後手の持駒:桂 歩 9 8 7 6 5 4 3 2 1 +---------------------------+ |v香 ・ ・v金 ・v金v銀v桂v香|一 | ・v飛 ・v銀 ・v玉 ・ ・ ・|二 |v歩 ・v桂 歩v歩v歩 ・v歩v歩|三 | ・ ・ 飛 ・ ・ ・v歩 ・ ・|四 | ・v歩 ・ ・ ・ ・ ・ ・ ・|五 | ・ ・ 歩 ・ ・ ・ ・ ・ ・|六 | 歩 歩v馬 ・ 歩 歩 歩 歩 歩|七 | ・ ・ ・ ・ ・ ・ 玉 ・ ・|八 | 香 ・ 銀 金 ・ 金 銀 桂 香|九 +---------------------------+ 先手の持駒:角 歩 後手番 手数=23 ▲6三歩 まで
同銀に7三飛成とした手が、飛車取り。
後手の持駒:桂 歩二 9 8 7 6 5 4 3 2 1 +---------------------------+ |v香 ・ ・v金 ・v金v銀v桂v香|一 | ・v飛 ・ ・ ・v玉 ・ ・ ・|二 |v歩 ・ 龍v銀v歩v歩 ・v歩v歩|三 | ・ ・ ・ ・ ・ ・v歩 ・ ・|四 | ・v歩 ・ ・ ・ ・ ・ ・ ・|五 | ・ ・ 歩 ・ ・ ・ ・ ・ ・|六 | 歩 歩v馬 ・ 歩 歩 歩 歩 歩|七 | ・ ・ ・ ・ ・ ・ 玉 ・ ・|八 | 香 ・ 銀 金 ・ 金 銀 桂 香|九 +---------------------------+ 先手の持駒:角 桂 歩 後手番 手数=25 ▲7三龍 まで
この局面では、6二飛が盤上この一手で、そのほかの手だと一気に劣勢になってしまう。
ソフト的にもわずかながら右玉がよいので、この先を研究するならば、この変化に飛び込むのはアリだろう。

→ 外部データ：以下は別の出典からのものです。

theorem State.rxTryNext_within {sc r₀ s₀} (c : Carrier) (hs : sub [.fecA, .fecB, .frmA, .frmB] sc = true) (h₀ : Within sc r₀ s₀) :
    Within sc r₀ (State.rxTryNext c s₀) := by
  unfold State.rxTryNext
  repeat' first
    | with_reducible assumption
    | ((with_reducible refine sub_trans ?_ hs); exact rfl)
    | with_reducible exact trivial
    | with_reducible refine within_ite ?_ (fun _ => ?_)
    | with_reducible refine State.setFrm_within _ _ ?_ ?_
    | with_reducible refine State.setFec_within _ _ ?_ ?_
    | split
    | (dsimp only)

theorem State.acqStart_within {sc r₀ s₀} (c : Carrier) (hs : sub [.regs, .mem, .coreA, .coreB, .qc, .hws, .hif, .pwr, .free, .rxA, .rxB, .eqA, .eqB, .crA, .crB, .fecA, .fecB, .hailA, .hailB, .frmA, .frmB, .anl, .log, .ecc] sc = true) (h₀ : Within sc r₀ s₀) :
    Within sc r₀ (State.acqStart c s₀) := by
  unfold State.acqStart
  repeat' first
    | with_reducible assumption
    | ((with_reducible refine sub_trans ?_ hs); exact rfl)
    | with_reducible exact trivial
    | with_reducible refine within_ite ?_ (fun _ => ?_)
    | with_reducible refine State.rxTryNext_within _ ?_ ?_
    | with_reducible refine State.cdStart_within _ ?_ ?_
    | with_reducible refine State.rxUnlock_within _ ?_ ?_
    | with_reducible refine State.rxStreamInvalid_within _ ?_ ?_
    | with_reducible refine State.eqAcquire_within _ ?_ ?_
    | with_reducible refine State.setRx_within _ _ ?_ ?_
    | split
    | (dsimp only)

theorem State.rxEnter_within {sc r₀ s₀} (c : Carrier) (t : Nat) (hs : sub [.regs, .mem, .coreA, .coreB, .qc, .hws, .hif, .pwr, .free, .cph, .rxA, .rxB, .eqA, .eqB, .crA, .crB, .fecA, .fecB, .hailA, .hailB, .frmA, .frmB, .anl, .log, .ecc] sc = true) (h₀ : Within sc r₀ s₀) :
    Within sc r₀ (State.rxEnter c t s₀) := by
  unfold State.rxEnter
  repeat' first
    | with_reducible assumption
    | ((with_reducible refine sub_trans ?_ hs); exact rfl)
    | with_reducible exact trivial
    | with_reducible refine within_ite ?_ (fun _ => ?_)
    | with_reducible refine State.acqStart_within _ ?_ ?_
    | with_reducible refine State.rxUnlock_within _ ?_ ?_
    | with_reducible refine State.rxServiceEnd_within _ ?_ ?_
    | with_reducible refine State.rxServiceStart_within _ ?_ ?_
    | with_reducible refine State.anlMoved_within _ _ _ _ ?_ ?_
    | with_reducible refine State.setAcq_within _ _ ?_ ?_
    | with_reducible refine State.rxStreamInvalid_within _ ?_ ?_
    | with_reducible refine State.hailRxCond_within _ ?_ ?_
    | with_reducible refine State.setRx_within _ _ ?_ ?_
    | with_reducible refine State.setFlag_within _ _ _ ?_ ?_
    | with_reducible refine State.setFld_within _ _ _ ?_ ?_
    | split
    | (dsimp only)

theorem execRxSetState_within {sc r₀ s₀} (c : Carrier) (hs : sub [.regs, .mem, .coreA, .coreB, .qc, .hws, .hif, .pwr, .free, .cph, .rxA, .rxB, .eqA, .eqB, .crA, .crB, .fecA, .fecB, .hailA, .hailB, .frmA, .frmB, .anl, .log, .ecc] sc = true) (h₀ : Within sc r₀ s₀) :
    OutWithin sc r₀ (execRxSetState c s₀) := by
  unfold execRxSetState
  repeat' first
    | with_reducible assumption
    | ((with_reducible refine sub_trans ?_ hs); exact rfl)
    | with_reducible exact trivial
    | with_reducible refine within_ite ?_ (fun _ => ?_)
    | with_reducible refine within_ite_snd ?_ (fun _ => ?_)
    | with_reducible refine outWithin_next ?_
    | with_reducible refine outWithin_ite ?_ ?_
    | with_reducible exact outWithin_fault _
    | with_reducible refine State.rxEnter_within _ _ ?_ ?_
    | with_reducible refine State.anlLeaveOff_within _ _ ?_ ?_
    | with_reducible refine State.setRx_within _ _ ?_ ?_
    | with_reducible refine State.runCommand_within _ _ _ (fun _ _ _ => ?_) ?_ ?_
    | split
    | (dsimp only)

theorem execRxAdcSettled_within {sc r₀ s₀} (c : Carrier) (hs : sub [.regs, .mem, .coreA, .coreB, .qc, .hws, .hif, .pwr, .free, .cph, .rxA, .rxB, .eqA, .eqB, .crA, .crB, .fecA, .fecB, .hailA, .hailB, .frmA, .frmB, .anl, .log, .ecc] sc = true) (h₀ : Within sc r₀ s₀) :
    OutWithin sc r₀ (execRxAdcSettled c s₀) := by
  unfold execRxAdcSettled
  repeat' first
    | with_reducible assumption
    | ((with_reducible refine sub_trans ?_ hs); exact rfl)
    | with_reducible exact trivial
    | with_reducible refine within_ite ?_ (fun _ => ?_)
    | with_reducible refine outWithin_next ?_
    | with_reducible refine outWithin_ite ?_ ?_
    | with_reducible exact outWithin_fault _
    | with_reducible refine State.rxEnter_within _ _ ?_ ?_
    | with_reducible refine State.setRx_within _ _ ?_ ?_
    | with_reducible refine State.complete_within _ _ _ _ ?_ ?_
    | split
    | (dsimp only)

theorem execRxReacquire_within {sc r₀ s₀} (c : Carrier) (hs : sub [.regs, .mem, .coreA, .coreB, .qc, .hws, .hif, .pwr, .free, .rxA, .rxB, .eqA, .eqB, .crA, .crB, .fecA, .fecB, .hailA, .hailB, .frmA, .frmB, .anl, .log, .ecc] sc = true) (h₀ : Within sc r₀ s₀) :
    OutWithin sc r₀ (execRxReacquire c s₀) := by
  unfold execRxReacquire
  repeat' first
    | with_reducible assumption
    | ((with_reducible refine sub_trans ?_ hs); exact rfl)
    | with_reducible exact trivial
    | with_reducible refine within_ite ?_ (fun _ => ?_)
    | with_reducible refine within_ite_snd ?_ (fun _ => ?_)
    | with_reducible refine outWithin_next ?_
    | with_reducible refine outWithin_ite ?_ ?_
    | with_reducible exact outWithin_fault _
    | with_reducible refine State.acqStart_within _ ?_ ?_
    | with_reducible refine State.runCommand_within _ _ _ (fun _ _ _ => ?_) ?_ ?_
    | split
    | (dsimp only)

theorem State.capture_within {sc r₀ s₀} (a : Nat) (n : Nat) (hs : sub [.regs, .mem, .free, .ecc] sc = true) (h₀ : Within sc r₀ s₀) :
    Within sc r₀ (State.capture a n s₀) := by
  unfold State.capture
  repeat' first
    | with_reducible assumption
    | ((with_reducible refine sub_trans ?_ hs); exact rfl)
    | with_reducible exact trivial
    | with_reducible refine within_ite ?_ (fun _ => ?_)
    | with_reducible refine State.drawBytes_within' _  ‹_› ?_ ?_
    | with_reducible refine State.drawBytes_within _ ?_ ?_
    | with_reducible refine State.setBytes_within _ _ ?_ ?_
    | split
    | (dsimp only)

後手の持駒:歩 9 8 7 6 5 4 3 2 1 +---------------------------+ |v香 ・ ・v金 ・v金v銀v桂v香|一 | ・v飛 ・v銀 ・v玉 ・ ・ ・|二 |v歩 ・v桂 ・v歩v歩 ・v歩v歩|三 | ・ ・ 飛 ・ ・ ・v歩 ・ ・|四 | ・ ・ ・ ・v角 ・ ・ ・ ・|五 | ・v歩 歩 ・ ・ ・ ・ ・ ・|六 | 歩 歩 桂 ・ 歩 歩 歩 歩 歩|七 | ・ ・ ・ ・ ・ ・ 玉 ・ ・|八 | 香 ・ 銀 金 ・ 金 銀 桂 香|九 +---------------------------+ 先手の持駒:角 歩二 手数=22 △8六歩 まで
というわけで、7七角成は自重し、8六歩とするのが個人的におすすめ。
ここで6三歩打は同銀でも7三の桂馬が角によって守られている。
よって同歩とするしかないが、同飛で右玉側が悪くない。
この先は、6三歩打、同銀、9五角打、8四歩打などが進行の一例。
振り飛車側の手段も多く、研究課題にしたい局面でもある。